Le dollar américain a continué d'augmenter lors de la séance de négociation du 24 juin, atteignant son plus haut niveau en 13 mois par rapport à un panier de devises clés, les investisseurs recherchant des actifs refuges alors que le marché boursier technologique est en chute libre et que les attentes d'une hausse des taux d'intérêt de la Réserve fédérale américaine (Fed) ne cessent de croître.
Les fluctuations sur les marchés financiers mondiaux ont continué d'augmenter après la vague de ventes massives d'actions technologiques et de semi-conducteurs, entraînant la baisse des indices boursiers mondiaux et stimulant la demande de détention du dollar américain et des obligations d'État américaines.
Parallèlement, les responsables de la Fed ont continuellement envoyé des signaux durs alors que l'économie américaine maintient une force considérable malgré des taux d'intérêt élevés.
Selon l'outil CME FedWatch, le marché évalue actuellement la probabilité que la Fed relève ses taux d'intérêt lors de la réunion de juillet à 36%, contre 8,5% il y a une semaine à peine.
Pour la réunion de septembre, la probabilité d'une hausse des taux d'intérêt a maintenant dépassé 70%, ce qui est beaucoup plus élevé que les 29,1% précédents.
L'indice USD Index - une mesure de la force du billet vert par rapport au panier de devises comprenant l'euro, le yen japonais et de nombreuses autres devises majeures - a augmenté à 101,51 points, son plus haut niveau depuis mai 2025.
M. Ray Attrill - responsable de la stratégie de change chez National Australia Bank - estime que le dollar américain reste un actif refuge prioritaire sur le marché.
La dynamique penche toujours en faveur du dollar américain.
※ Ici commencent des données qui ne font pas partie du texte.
-- ==== Sys2Proof/Machine/Packets.lean ====
section
/-!
DEFINITION. The packet path: doorbells, fetching, dispatch, timeouts, and the reply-ring registers (spec 11 R279-R284, R294,
R299, R304, R305; 12 Table 12-3).
-/
namespace Sys2Proof.Machine

/-! ## Doorbells (R279; 15 R396; 16 R414, R415) -/

/-- The control windows answer: the module has booted and is not in the safe state, and the power state keeps the ports
and the control clock (spec 15 R397; 16 Table 16-1). -/
def State.windowUp (s : State) : Bool := s.live && decide (s.pwr.state.toNat ≤ 2)

def State.partFenced (s : State) (p : Nat) : Bool := ((s.part? p).map (·.fenced)).getD false

/-- A write of DBL.SQ_TAIL: accepted within the ring, else discarded and recorded. A fenced partition's doorbells are
discarded without a record. -/
def doorbell (s : State) (i q : Nat) (t : W32) : State :=
  match s.iface? i with
  | none => s
  | some f =>
    if s.partFenced f.part then s
    else
      match f.queue? q with
      | some u =>
        if u.present && decide ((t - u.head).toNat ≤ 2 ^ u.log2) && decide ((t - u.tail).toNat ≤ 2 ^ u.log2) then
          (s.modQueue i q fun u => { u with tail := t, bells := u.bells ++ [(t, s.stamp)] }).tickStamp
        else s.discard i causeR279 true (4 * q)
      | none => s.discard i causeR279 true (4 * q)

def execDoorbellWrite (i q : Nat) (tail : W32) (s : State) : Answer :=
  if s.windowUp then .next (doorbell s.wake i q tail) else .next s

/-! ## Fetching (R281 to R284) -/

/-- Unit u of the ring, counted from its head, as 16 words. -/
def Iface.unit (f : Iface) (q : Queue) (u : Nat) : List W32 :=
  bytesWords 16 (Mem.getBytes f.qarea zeroByte (64 * (q.base + (q.head.toNat + u) % 2 ^ q.log2)) 64)

/-- The words of the packet whose header is unit u from the head. -/
def Iface.packetAt (f : Iface) (q : Queue) (u : Nat) : List W32 :=
  let h := f.unit q u
  if lenOk (hdrLen h) then (List.range (hdrLen h)).flatMap fun i => f.unit q (u + i) else h

/-- The units a packet advances the head by (R283). -/
def advanceOf (ws : List W32) : Nat := if lenOk (hdrLen ws) then hdrLen ws else 1

/-- The units that accepted doorbells cover and that are not fetched. -/
def Queue.covered (q : Queue) : Nat := (q.tail - q.head).toNat

/-- The doorbell that covers a packet whose last unit is n units from the head: the first whose value covers it (R284). -/
def Queue.bellFor (q : Queue) (n : Nat) : Nat :=
  ((q.bells.find? fun b => let d := (b.1 - q.head).toNat; decide (n ≤ d) && decide (d ≤ 8192)).map (·.2)).getD 0

/-- A command that a dependency may name: sequence number, doorbell order, ordinal. -/
structure Named where
  seq : Nat
  bell : Nat
  ord : Nat
deriving DecidableEq, Repr, Inhabited

/-- The packets of a queue that doorbells cover and that are not fetched, from unit u and ordinal n on. -/
def Iface.waiting (f : Iface) (q : Queue) : Nat → Nat → Nat → List Named
  | 0, _, _ => []
  | fuel + 1, u, n =>
    let ws := f.unit q u
    let adv := advanceOf ws
    if q.covered < u + adv then []
    else { seq := hdrSeq ws, bell := q.bellFor (u + adv), ord := n } :: f.waiting q fuel (u + adv) (n + 1)

/-- Every command of a queue of an interface: completed and remembered, in flight, and not yet fetched. -/
def State.named (s : State) (f : Iface) (qn : Nat) (q : Queue) : List Named :=
  (q.done.map fun d => { seq := d.seq, bell := d.bell, ord := d.ord }) ++
  ((s.cmds.filter fun c => c.id.iface == f.num && c.id.queue == qn).map fun c =>
    { seq := c.seq, bell := c.bell, ord := c.id.ord }) ++
  f.waiting q q.covered 0 q.next

/-- The later of two named commands: by doorbell, then by ordinal. -/
def laterNamed (m : Option Named) (n : Named) : Option Named :=
  match m with
  | none => some n
  | some o => if o.bell < n.bell ∨ (o.bell = n.bell ∧ o.ord < n.ord) then some n else some o

/-- The command that a dependency of a packet names: the latest whose doorbell came before the packet's, and in the
packet's own queue the latest before it (R284). -/
def State.resolve (s : State) (f : Iface) (own bell ord : Nat) (d : DepField) : Option Nat :=
  match f.queue? d.queue with
  | none => none
  | some q =>
    if !q.present then none
    else
      let ns := (s.named f d.queue q).filter fun n => n.seq == d.seq &&
        (if d.queue = own then decide (n.ord < ord) else decide (n.bell < bell))
      (ns.foldl laterNamed none).map (·.ord)

/-- Dependency i of a packet, resolved: none when it is of kind 0, or breaks R284. -/
def State.depOf (s : State) (f : Iface) (own bell ord : Nat) (ws : List W32) (i : Nat) : Option Dep :=
  let d := depField ws i
  match d.kind with
  | 1 => (s.resolve f own bell ord d).map fun n => { idx := i, kind := .ok, queue := d.queue, ord := n, value := 0#32 }
  | 2 => (s.resolve f own bell ord d).map fun n => { idx := i, kind := .any, queue := d.queue, ord := n, value := 0#32 }
  | 3 => some { idx := i, kind := .event, queue := d.seq, ord := 0, value := d.value }
  | _ => none

/-- The fetch checks that need the module's state (R283): the context, and what each dependency names. -/
def State.fetchChecks (s : State) (f : Iface) (own bell ord : Nat) (ws : List W32) : List Check :=
  let x := field (wordAt ws 8) 11 0
  (0x08, ((s.ctx? x).map (·.iface == f.num)).getD false) ::
  (List.range 4).map fun i =>
    let k := (depField ws i).kind
    (0x18 + 8 * i, (k != 1 && k != 2) || (s.depOf f own bell ord ws i).isSome)

/-- The command of a fetched packet. -/
def State.newCmd (s : State) (f : Iface) (qn : Nat) (q : Queue) (ws : List W32) : Cmd :=
  let bell := q.bellFor (advanceOf ws)
  { id := { iface := f.num, queue := qn, ord := q.next }, opcode := hdrOpcode ws, flags := wordAt ws 4,
    ctx := field (wordAt ws 8) 11 0, seq := hdrSeq ws, timeout := (wordAt ws 0x10).toNat,
    event := field (wordAt ws 0x14) 7 0
    deps := (List.range 4).filterMap fun i => s.depOf f qn bell q.next ws i
    words := ws, bell := bell, fetchUs := s.clk.localUs, attempts := 0, phase := .fetched, disp := 0, order := 0,
    first := none, view := none, atomic := false, stage := 0, begun := false, reads := [], failedReads := [], late := [],
    guardLog2 := 0, waitSince := none, batch := none, stallSince := none, needs := [], startUs := 0, target := none,
    inserted := false }

/-- Packets of a queue fetched and not completed. -/
def State.inflight (s : State) (i q : Nat) : Nat := s.cmds.countP fun c => c.id.iface == i && c.id.queue == q

/-- The reply ring has a free entry for one more packet (R281). -/
def State.replyRoom (s : State) (i qn : Nat) (q : Queue) : Bool :=
  decide ((q.rrWr - q.rrHead).toNat + s.inflight i qn < 2 ^ q.ringLog2)

/-- The reply ring names a host port and a queue pair that the interface may use (R288). -/
def State.ringUsable (s : State) (f : Iface) (q : Queue) : Bool :=
  f.ports / 2 ^ q.ringPort % 2 == 1 && ((s.qp? q.ringPort q.ringQpn).map (·.iface == f.num)).getD false

/-- The queue moves past a fetched packet. -/
def Queue.advance (q : Queue) (n : Nat) : Queue :=
  let h := q.head + BitVec.ofNat 32 n
  { q with head := h, next := q.next + 1
           bells := q.bells.filter fun b => let d := (b.1 - h).toNat; decide (1 ≤ d) && decide (d ≤ 8192) }

/-- Fetches the packet at the head of a queue. A bad packet completes at once; so does one with a failed dependency. -/
def fetch (s : State) (f : Iface) (qn : Nat) (q : Queue) : State :=
  let ws := f.packetAt q 0
  let c := s.newCmd f qn q ws
  let s1 := { s with cmds := s.cmds ++ [c] }.modQueue f.num qn fun u => u.advance (advanceOf ws)
  match firstBad (if lenOk (hdrLen ws) then headerChecks ws ++ s.fetchChecks f qn c.bell q.next ws else [(0, false)]) with
  | some o => s1.complete c (Result.bad o)
  | none => s1.cascade s1.cmds.length

/-- The conditions of R281 on the queue itself. -/
def State.fetchable (s : State) (f : Iface) (qn : Nat) (q : Queue) : Bool :=
  q.present && !q.stopped && !q.dying && q.ringOk && decide (1 ≤ q.covered) &&
  decide (advanceOf (f.unit q 0) ≤ q.covered) && decide (s.inflight f.num qn < 256) && s.replyRoom f.num qn q

/-- The packet at the head of a queue is fetched when R281 allows; a reply ring that the interface may not use stops the
queue (R288). -/
def packetFetch (s : State) (i qn : Nat) : State :=
  match s.iface? i with
  | none => s
  | some f =>
    match s.part? f.part, f.queue? qn with
    | some p, some q =>
      if p.fenced || p.dying || !s.fetchable f qn q then s
      else if s.ringUsable f q then fetch s f qn q
      else (s.modQueue i qn fun u => { u with stopped := true }).discard i causeR288 true qn
    | _, _ => s

/-! ## Dispatch (R294, R295, R302; 12 R318) -/

/-- PACKET_FETCH. -/
def execPacketFetch (i q : Nat) (s : State) : Answer :=
  if s.awake then .next (packetFetch s i q).noteSched else .next s

/-- The committed contents of a partition as a command of a context sees them. -/
def State.viewOf (s : State) (p : Part) (x : Ctx) (classL : W32) : View :=
  { allocs := (s.partAllocs p.num).map (p.epo.resolve .bloom), ctx := some x, epo := p.epo, rules := p.rules,
    classes := p.rings.map fun r => (r.number, r.classes), classL := classL }

/-- A batch step and a prefill work with the plan, the seed and the mode of the serving context (spec 07 R175, R190); every
other command with its own context's. -/
def State.bindCtx (s : State) (p : Part) (c : Cmd) (x : Ctx) : Ctx :=
  if c.opcode = 0x0403 ∨ c.opcode = 0x0405 then ((p.gen.cfg.bind fun g => s.ctx? g.ctx).getD x) else x

/-- What a command sees at a start: the committed contents of now, and its first resolution of every epoch handle
(spec 10 R252). -/
def View.keepEpochs (v : View) (first : Option View) : View :=
  match first with
  | none => v
  | some w => { v with allocs := v.allocs.map fun a =>
      match a.role with
      | .epoch _ => (w.allocs.find? (·.handle == a.handle)).getD a
      | _ => a }

/-- The threshold of QCF.FMT_GUARD (spec 03 Table 3-9). -/
def Iface.guard (f : Iface) : Nat := field f.fmtGuard 4 0

def lowest (l : List Nat) : Nat := l.foldl (fun m x => if x < m then x else m) (l.headD 0)

/-- The place of a command in the order of dispatch: that of its first start, which pre-emption takes from a SEM_ACQUIRE only
(spec 11 R301). -/
def Cmd.place (c : Cmd) (now : Nat) : Nat := if c.started && c.opcode != 0x0804 then c.disp else now

/-- Starts a command: it sees the committed contents of now, and keeps the bindings of its first start. -/
def dispatch (s : State) (c : Cmd) (f : Iface) (p : Part) (x : Ctx) : State :=
  let v := (s.viewOf p (s.bindCtx p c x) f.classL).keepEpochs c.first
  let s := s.modCmd c.id fun k => { k with
    phase := .dispatched, attempts := k.attempts + 1, disp := k.place s.stamp, view := some v, first := some (k.first.getD v)
    guardLog2 := f.guard, startUs := if k.started then k.startUs else s.clk.localUs }
  let s := s.tickStamp.settle
  if c.started then s.joinScans else bindRing s { c with disp := c.place s.stamp } v

/-- COMMAND_DISPATCH. The first command dispatched after a revocation completes with SEM_REVOKED (R302). -/
def commandDispatch (s : State) (id : CmdId) : State :=
  match s.cmd? id with
  | none => s
  | some c =>
    match s.iface? id.iface, s.ctx? c.ctx with
    | some f, some x =>
      match s.part? f.part with
      | some p =>
        if p.fenced || p.dying || !x.inTile || !s.dispatchable c then s
        else if x.revoked.isEmpty then dispatch s c f p x
        else
          (s.modCtx c.ctx fun x => { x with revoked := [] }).complete { c with attempts := c.attempts + 1 }
            { Result.bare stSEM_REVOKED with index := BitVec.ofNat 32 (lowest x.revoked) }
      | none => s
    | _, _ => s

def execCommandDispatch (c : CmdId) (s : State) : Answer := if s.awake then .next (commandDispatch s c).noteSched else .next s

/-! ## Timeouts (R297, R299) -/

/-- A command that waits for an event or a semaphore, and whose arrival is registered: it has nothing left to run (R299). -/
def State.granted (s : State) (c : Cmd) : Bool :=
  (c.opcode == 0x0802 || c.opcode == 0x0804) && c.phase == .dispatched && !s.waitsSync c

/-- The timeout of a command has expired and still applies: it has work or waits left, and is no ATOMIC command past its
first write. Arrivals of the expiry cycle count, and the model's cycle is the microsecond (log 31). -/
def State.timedOut (s : State) (c : Cmd) : Bool :=
  c.timeout != 0 && decide (c.fetchUs + c.timeout ≤ s.clk.localUs) && !s.granted c &&
  (match c.phase with | .ready _ => false | _ => true)

def commandTimeout (s : State) (id : CmdId) : State :=
  match s.cmd? id with
  | none => s
  | some c =>
    if s.timedOut c then let t := s.wake.endWith c (Result.bare stTIMEOUT); t.cascade t.cmds.length else s

/-- The module counts timeouts (spec 16 R414). -/
def State.timesOut (s : State) : Bool := s.live && decide (s.pwr.state.toNat ≤ 2)

def execCommandTimeout (c : CmdId) (s : State) : Answer :=
  if s.timesOut then .next (commandTimeout s c).noteSched else .next s

def timeoutAll (s : State) : List CmdId → State
  | [] => s
  | c :: r => timeoutAll (commandTimeout s c) r

/-- The expiry cycle ends: every command whose timeout has expired and that has not completed completes with TIMEOUT
(R299). -/
def lapse (s : State) : State :=
  if s.timesOut && s.cmds.any s.timedOut then (timeoutAll s (s.cmds.map (·.id))).noteSched else s

/-! ## Reply rings (R304, R305) -/

/-- A write of DBL.RR_HEAD: from RR_WR − size to RR_WR. -/
def replyHead (s : State) (i qn : Nat) (v : W32) : State :=
  match (s.iface? i).bind (·.queue? qn) with
  | some q =>
    if q.present && q.ringOk && decide ((q.rrWr - v).toNat ≤ 2 ^ q.ringLog2) then s.modQueue i qn fun u => { u with rrHead := v }
    else s.discard i causeR304 true (0x40 + 4 * qn)
  | none => if (s.iface? i).isSome then s.discard i causeR304 true (0x40 + 4 * qn) else s

def execReplyHeadWrite (i q : Nat) (value : W32) (s : State) : Answer :=
  if s.windowUp then .next (replyHead s.wake i q value) else .next s

/-- The reply-ring registers of a queue accept writes (R305). -/
def State.ringOpen (s : State) (i qn : Nat) (q : Queue) : Bool :=
  q.present && s.inflight i qn == 0 && q.rrWr == q.rrHead

def ringSizeOk (n : Nat) : Bool := n == 0 || (decide (6 ≤ n) && decide (n ≤ 16))

/-- A write of QCF.RR_CFG: it resets the counts of the ring, and a stopped queue fetches again. Bit 26 is reserved. -/
def replyConfig (s : State) (i qn : Nat) (v : W32) : State :=
  match (s.iface? i).bind (·.queue? qn) with
  | some q =>
    if s.ringOpen i qn q && ringSizeOk (field v 31 27) then
      s.modQueue i qn fun u => { u with rrCfg := v &&& 0xFBFFFFFF#32, rrWr := 0#32, rrHead := 0#32, stopped := false }
    else s.discard i causeR305 true (0x101C + 0x40 * qn)
  | none => if (s.iface? i).isSome then s.discard i causeR305 true (0x101C + 0x40 * qn) else s

def execReplyRingConfig (i q : Nat) (value : W32) (s : State) : Answer :=
  if s.windowUp then .next (replyConfig s.wake i q value) else .next s

/-- Writes of QCF.RR_ADDR_LO, RR_ADDR_HI and RR_RKEY (R305): `k` is 0, 1 or 2. -/
def replyAddress (s : State) (i qn k : Nat) (v : W32) : State :=
  match (s.iface? i).bind (·.queue? qn) with
  | some q =>
    if s.ringOpen i qn q && (k != 0 || v.toNat % 32 == 0) then
      s.modQueue i qn fun u =>
        match k with
        | 0 => { u with rrAddr := BitVec.ofNat 64 (u.rrAddr.toNat / 2 ^ 32 * 2 ^ 32 + v.toNat) }
        | 1 => { u with rrAddr := BitVec.ofNat 64 (u.rrAddr.toNat % 2 ^ 32 + v.toNat * 2 ^ 32) }
        | _ => { u with rrKey := v }
    else s.discard i causeR305 true (0x1010 + 4 * k + 0x40 * qn)
  | none => if (s.iface? i).isSome then s.discard i causeR305 true (0x1010 + 4 * k + 0x40 * qn) else s

end Sys2Proof.Machine
end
Cependant, de nombreux facteurs positifs se sont reflétés dans le prix. Pour que le dollar américain continue d'augmenter fortement à partir de là, le marché pourrait avoir besoin d'être témoin d'une baisse plus profonde de la psychologie du risque ou des attentes d'augmentation des taux d'intérêt qui continuent d'être poussées encore plus haut", a-t-il déclaré.
Sur le marché monétaire, l'euro se négocie à 1,1363 USD/euro, près de son plus bas niveau en un an.
La livre sterling a légèrement baissé à 1 3194 dollars le livre sterling après que M. Alan Taylor - membre du Comité de politique monétaire de la Banque d'Angleterre (BoE) - a estimé que le maintien des taux d'intérêt au niveau actuel pendant une longue période était une réponse appropriée à la pression inflationniste.
Pendant ce temps, l'AUD australien - une monnaie sensible au goût risqué du marché - se négocie autour de 0,6918 USD, le plus bas depuis 11 semaines.
Les données d'inflation contradictoires en Australie ont rendu les perspectives de politique monétaire moins claires, réduisant les attentes quant à la possibilité d'une hausse des taux d'intérêt.
Le dollar néo-zélandais a également baissé d'environ 0,3%, à 0,5654 USD, son plus bas niveau en sept mois.
Outre le facteur des taux d'intérêt, le besoin de refuge sûr est également soutenu par les désaccords qui continuent d'apparaître entre les États-Unis et l'Iran.
Les deux parties n'ont pas encore parvenu à un accord sur un certain nombre de points importants dans le cadre de l'accord de paix, notamment les questions relatives au programme nucléaire et au mécanisme de contrôle du détroit d'Ormuz.
Ces désaccords soulèvent des doutes quant à la durabilité de l'accord de paix intérimaire conclu précédemment, incitant ainsi les flux de capitaux à se tourner vers des actifs considérés comme plus sûrs comme le dollar américain.
Les investisseurs concentrent actuellement leur attention sur les données importantes sur l'inflation américaine, en particulier l'indice des prix à la consommation (PCE) qui sera publié cette semaine. Les résultats du rapport devraient donner davantage de signaux sur la feuille de route des taux d'intérêt de la Fed dans les mois à venir et pourraient décider de la prochaine tendance du dollar américain sur le marché mondial.